Effect of niacin on endothelial function: a systematic review and meta-analysis of randomized controlled trials

Review published: 2014.

Bibliographic details: Sahebkar A.  Effect of niacin on endothelial function: a systematic review and meta-analysis of randomized controlled trials. Vascular Medicine 2014; 19(1): 54-66. [PubMed: 24391126]

Abstract

Endothelial dysfunction is an independent predictor of incident atherosclerotic cardiovascular disease (ACVD). Niacin possesses high-density lipoprotein (HDL)-elevating, antioxidant and anti-inflammatory properties, all potentially contributing to the amelioration of endothelial function.
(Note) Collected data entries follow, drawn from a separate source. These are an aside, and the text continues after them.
-- ==== Sys2Proof/Laws/State.lean ====
section
/-! SUPPORT. One lemma per field per named update of State: what the update leaves in that field. -/

namespace Sys2Proof.Machine

/-! ## `send` -/

@[simp] theorem send_ctrl (ts : List OutToken) (s : State) : (send ts s).ctrl = s.ctrl := rfl
@[simp] theorem send_status (ts : List OutToken) (s : State) : (send ts s).status = s.status := rfl
@[simp] theorem send_timeoutMs (ts : List OutToken) (s : State) : (send ts s).timeoutMs = s.timeoutMs := rfl
@[simp] theorem send_crc (ts : List OutToken) (s : State) : (send ts s).crc = s.crc := rfl
@[simp] theorem send_txlen (ts : List OutToken) (s : State) : (send ts s).txlen = s.txlen := rfl
@[simp] theorem send_rxlen (ts : List OutToken) (s : State) : (send ts s).rxlen = s.rxlen := rfl
@[simp] theorem send_rxstat (ts : List OutToken) (s : State) : (send ts s).rxstat = s.rxstat := rfl
@[simp] theorem send_fs64 (ts : List OutToken) (s : State) : (send ts s).fs64 = s.fs64 := rfl
@[simp] theorem send_seqcfg (ts : List OutToken) (s : State) : (send ts s).seqcfg = s.seqcfg := rfl
@[simp] theorem send_txcapMs (ts : List OutToken) (s : State) : (send ts s).txcapMs = s.txcapMs := rfl
@[simp] theorem send_chmode (ts : List OutToken) (s : State) : (send ts s).chmode = s.chmode := rfl
@[simp] theorem send_time (ts : List OutToken) (s : State) : (send ts s).time = s.time := rfl
@[simp] theorem send_link (ts : List OutToken) (s : State) : (send ts s).link = s.link := rfl
@[simp] theorem send_rx (ts : List OutToken) (s : State) : (send ts s).rx = s.rx := rfl
@[simp] theorem send_tx (ts : List OutToken) (s : State) : (send ts s).tx = s.tx := rfl
@[simp] theorem send_curCmd (ts : List OutToken) (s : State) : (send ts s).curCmd = s.curCmd := rfl
@[simp] theorem send_tStart (ts : List OutToken) (s : State) : (send ts s).tStart = s.tStart := rfl
@[simp] theorem send_rearm (ts : List OutToken) (s : State) : (send ts s).rearm = s.rearm := rfl
@[simp] theorem send_pos (ts : List OutToken) (s : State) : (send ts s).pos = s.pos := rfl
@[simp] theorem send_rxbuf (ts : List OutToken) (s : State) : (send ts s).rxbuf = s.rxbuf := rfl
@[simp] theorem send_txbuf (ts : List OutToken) (s : State) : (send ts s).txbuf = s.txbuf := rfl
@[simp] theorem send_inbound (ts : List OutToken) (s : State) : (send ts s).inbound = s.inbound := rfl
@[simp] theorem send_outbound (ts : List OutToken) (s : State) : (send ts s).outbound = s.outbound ++ ts := rfl
@[simp] theorem send_rxFreeFrom (ts : List OutToken) (s : State) : (send ts s).rxFreeFrom = s.rxFreeFrom := rfl
@[simp] theorem send_rxMarks (ts : List OutToken) (s : State) : (send ts s).rxMarks = s.rxMarks := rfl
@[simp] theorem send_heldDleUnk (ts : List OutToken) (s : State) : (send ts s).heldDleUnk = s.heldDleUnk := rfl
@[simp] theorem send_freeCount (ts : List OutToken) (s : State) : (send ts s).freeCount = s.freeCount := rfl
@[simp] theorem send_readData (ts : List OutToken) (s : State) : (send ts s).readData = s.readData := rfl
@[simp] theorem send_pending (ts : List OutToken) (s : State) : (send ts s).pending = s.pending := rfl

/-! ## `goto` -/

@[simp] theorem goto_ctrl (w : WaitPoint) (s : State) : (goto w s).ctrl = s.ctrl := rfl
@[simp] theorem goto_status (w : WaitPoint) (s : State) : (goto w s).status = s.status := rfl
@[simp] theorem goto_timeoutMs (w : WaitPoint) (s : State) : (goto w s).timeoutMs = s.timeoutMs := rfl
@[simp] theorem goto_crc (w : WaitPoint) (s : State) : (goto w s).crc = s.crc := rfl
@[simp] theorem goto_txlen (w : WaitPoint) (s : State) : (goto w s).txlen = s.txlen := rfl
@[simp] theorem goto_rxlen (w : WaitPoint) (s : State) : (goto w s).rxlen = s.rxlen := rfl
@[simp] theorem goto_rxstat (w : WaitPoint) (s : State) : (goto w s).rxstat = s.rxstat := rfl
@[simp] theorem goto_fs64 (w : WaitPoint) (s : State) : (goto w s).fs64 = s.fs64 := rfl
@[simp] theorem goto_seqcfg (w : WaitPoint) (s : State) : (goto w s).seqcfg = s.seqcfg := rfl
@[simp] theorem goto_txcapMs (w : WaitPoint) (s : State) : (goto w s).txcapMs = s.txcapMs := rfl
@[simp] theorem goto_chmode (w : WaitPoint) (s : State) : (goto w s).chmode = s.chmode := rfl
@[simp] theorem goto_time (w : WaitPoint) (s : State) : (goto w s).time = s.time := rfl
@[simp] theorem goto_link (w : WaitPoint) (s : State) : (goto w s).link = s.link := rfl
@[simp] theorem goto_rx (w : WaitPoint) (s : State) : (goto w s).rx = s.rx := rfl
@[simp] theorem goto_tx (w : WaitPoint) (s : State) : (goto w s).tx = s.tx := rfl
@[simp] theorem goto_curCmd (w : WaitPoint) (s : State) : (goto w s).curCmd = s.curCmd := rfl
@[simp] theorem goto_tStart (w : WaitPoint) (s : State) : (goto w s).tStart = s.tStart := rfl
@[simp] theorem goto_rearm (w : WaitPoint) (s : State) : (goto w s).rearm = s.rearm := rfl
@[simp] theorem goto_pos (w : WaitPoint) (s : State) : (goto w s).pos = some w := rfl
@[simp] theorem goto_rxbuf (w : WaitPoint) (s : State) : (goto w s).rxbuf = s.rxbuf := rfl
@[simp] theorem goto_txbuf (w : WaitPoint) (s : State) : (goto w s).txbuf = s.txbuf := rfl
@[simp] theorem goto_inbound (w : WaitPoint) (s : State) : (goto w s).inbound = s.inbound := rfl
@[simp] theorem goto_outbound (w : WaitPoint) (s : State) : (goto w s).outbound = s.outbound := rfl
@[simp] theorem goto_rxFreeFrom (w : WaitPoint) (s : State) : (goto w s).rxFreeFrom = s.rxFreeFrom := rfl
@[simp] theorem goto_rxMarks (w : WaitPoint) (s : State) : (goto w s).rxMarks = s.rxMarks := rfl
@[simp] theorem goto_heldDleUnk (w : WaitPoint) (s : State) : (goto w s).heldDleUnk = s.heldDleUnk := rfl
@[simp] theorem goto_freeCount (w : WaitPoint) (s : State) : (goto w s).freeCount = s.freeCount := rfl
@[simp] theorem goto_readData (w : WaitPoint) (s : State) : (goto w s).readData = s.readData := rfl
@[simp] theorem goto_pending (w : WaitPoint) (s : State) : (goto w s).pending = s.pending := rfl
However, controversies exist among trials reporting the effects of niacin on endothelium-dependent flow-mediated dilation (FMD) as a reliable surrogate of endothelial function. The objective of this study was to assess the effect of niacin on brachial artery FMD using a meta-analysis of available evidence. MEDLINE and Scopus databases were searched for randomized controlled trials investigating the impact of niacin therapy on brachial artery FMD. Meta-analysis of eligible studies was conducted using a random-effects model. Pooled effects were measured by weighted mean difference (WMD) and 95% confidence intervals (CIs). Quality assessment, and subgroup, meta-regression and sensitivity analyses were conducted using standard methods. Among 596 citations, 19 full-text articles were read and seven were found to be eligible for inclusion. Eligible studies involved 441 subjects comprising 228 in the niacin and 213 in the control groups. Niacin therapy significantly improved FMD (WMD: 1.98%; 95% CI: 0.91-3.05%; p = 0.0003) and this effect was robust in the sensitivity analysis. The effect size was greater in the subgroup of studies administering higher doses of niacin (≥ 2000 mg/day) as well as those studies administering niacin for primary prevention of ACVD. Meta-regression indicated no association between niacin-induced changes in FMD and changes in plasma HDL-cholesterol, low-density lipoprotein-cholesterol or triglycerides. None of the included studies could find any significant effect of niacin on nitroglycerin-mediated dilation. In conclusion, treatment with niacin improves endothelial function.

CRD has determined that this article meets the DARE scientific quality criteria for a systematic review.